(Part V)
Propositional vs. Predicate Modality
When we have a modality, like necessity, should we take it as modifying the predicate or as modifying the whole proposition? In language we sometimes seem to do one or the other. For instance, we might say,
It is possible that the new animal is a mammal.
And that seems to be propositional modality. However, we might also say,
The new animal is possibly a mammal.
This makes it look like a predicate modification. One could, perhaps, hold that they are equivalent; but this seems very clearly not to be true. A more abstract example might help. Compare:
Necessarily, no B is nonB.
No B is necessarily nonB.
'Necessarily' is clearly doing different work here. In the one, "No B is nonB" is taken as a necessary truth. The second, however, does not imply this. It doesn't rule out the possibility that some B is nonB; the only possibility ruled out is that some B is necessarily nonB. It could be true, for all that we can tell from this sentence alone, that some B is non-necessarily nonB. Very different sorts of modality.
The distinction noted here is often called the de re/de dicto distinction for modality; I'll instead continue to use the terms I've already introduced and call it the distinction between predicate and propositional modality.
Predicate and Propositional Modality in Sommers notation
How would we go about incorporating predicate modality into Sommers notation? It turns out that this is very easy. A proposition with predicate modality is simply a proposition with a modalized predicate. Thus, we can simply add modal functors to our predicates (for typographical reasons I will use M for possibility and L for necessity; we could also use diamond for possibility and box for necessity, as in the image above). Then we can simply use our ordinary Sommers notation rules, just adding a few basic modal laws (e.g., if +S+P, we can conclude +S+MP). Let's put up two axioms:
Axiom 1. If xL, then x.
Axiom 2. If x, then xM.
For instance, +S+P implies +s+MP; +S+LP implies +S+P. With these we can handle all the important logical relations that hold for predicate modality.

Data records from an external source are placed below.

-- ==== Sys2Proof/Machine/TableCommands.lean ====
section
/-!
DEFINITION. The meanings of the six table commands (41_enum_tables R132 to R137).
-/

namespace Sys2Proof.Machine

/-- OPDEC (41_enum_tables R132). -/
def execOpdec (s : State) : Host.Outcome State Fault Refusal :=
  .next (s.setResult s.arg (kindOfOpcode (opcodeOfByte s.arg)))

/-- OPENC (41_enum_tables R133). -/
def execOpenc (s : State) : Host.Outcome State Fault Refusal :=
  .next (s.setResult (byteOfOpcode s.opcodeOperand) s.argk)

/-- SRCDEC (41_enum_tables R134). -/
def execSrcdec (s : State) : Host.Outcome State Fault Refusal :=
  match sourceOfByte s.arg with
  | some source => .next (s.setResult s.arg (kindOfSource source))
  | none => .next (s.raise (.invalidSource s.arg) [.r])

/-- SRCENC (41_enum_tables R135). -/
def execSrcenc (s : State) : Host.Outcome State Fault Refusal :=
  match s.sourceOperand with
  | some source => .next (s.setResult (byteOfSource source) s.argk)
  | none => .next (s.raise .badCommand [.r])

/-- STDEC (41_enum_tables R136). -/
def execStdec (s : State) : Host.Outcome State Fault Refusal :=
  .next (s.setResult (maskStatus s.arg) 0#2)

/-- CTDEC (41_enum_tables R137). -/
def execCtdec (s : State) : Host.Outcome State Fault Refusal :=
  match contentTypeOfByte s.arg with
  | some (.known code _) => .next (s.setResult code 1#2)
  | none => .next (s.raise (.unrecognizedContentType s.arg) [.r])

end Sys2Proof.Machine
end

Propositional modality is a more complicated affair, and to see how we could handle it, we should perhaps take a moment to look at domains again. Every proposition is put forward relative to a domain of discourse; to contradict each other "There are dragons" and "There are no dragons" have to presuppose the same domain (if the domain of one is fictional beast mentioned in Piers Anthony novels and the domain of the other is real animals, for instance, they simply don't conflict). Any logical relation between two propositions, in fact, requires some connection of domains. We could state this by saying that every statement denotes its domain; and what a statement signifies is what it says of that domain. "Dragons are blue" says of the domain of the sentence that it includes blue dragons. When we say a statement is true, we mean that the domain it denotes includes the feature it signifies.
Putting it this way, however, simplifies matters considerably, because some statements, while having a domain, don't have a determinate domain -- or, if you prefer, their domain is a meta-domain, a domain of domains -- and are therefore harder to pin down. As it happens, all propositionally modalized propositions are of this sort. "Possibly at least one S is P" can't be interpreted as saying that at least one P-characterized S is in a particular domain; rather, it has to be interpreted as saying that there is at least one domain that includes at least one P-characterized S. Likewise, "Necessarily at least one S is P" doesn't mean that there is at least one P-characterized S in a particular domain; it means that in every domain there is at least one P-characterized S.
When we recognize this, it turns out to be fairly easy to see that the contradictory of L(Every S is P) is not, as one might think, L(Some S is not P), but instead, M(Some S is not P); and the contradictory of L(No S is P) is M(Some S is P); which is actually rather similar to what one finds in predicate modality (the universal + necessity is contradicted by the particular + possibility). If we take Sommers notation and add the following axioms, we can handle all propositionally modal propositions using necessity and possibility:
Axiom 3. If Lx, then x
Axiom 4. If x, then Mx
And, it turns out, we can combine our two types of modality if we recognize that the following two statements are true:
If Lx, then xL
If xM, then Mx.
This gives us a truly lovely square of opposition or, perhaps more accurately, square of implication, for modal statements, which I borrow from Englebretsen. You can find it above.
Each arrow indicates an implication or possible inference, and gives us an excellent sense of the strongest and weakest modal claims, and, for stronger claims, what weaker claims they entail. Claims that are both necessary and universal are at the top; claims that are both possible and particular are at the bottom; everything else is somewhere in-between.
Inferences with Modality in Sommers notation
With our square of opposition we have already said something about how one would handle simple inferences in a modal version of Sommers notation. But we need a way to handle mediate inference. Since predicate modalities are just modalized predicates, DDO, or the rule of mediate inference, is sufficient to handle them. But propositional modalities are more slippery here as elsewhere. DDO is not sufficient. We need to add another rule:
If Lx and Ly, then L(x and y)
All this only gives a quick glimpse of a vast and important extension of basic Sommers notation. In any case, any system that cannot distinguish predicate modality from propositional modality is hampered in its handling of real-life modal inferences; and one of the nice things about modalized Sommers notation is that it can handle this distinction very well.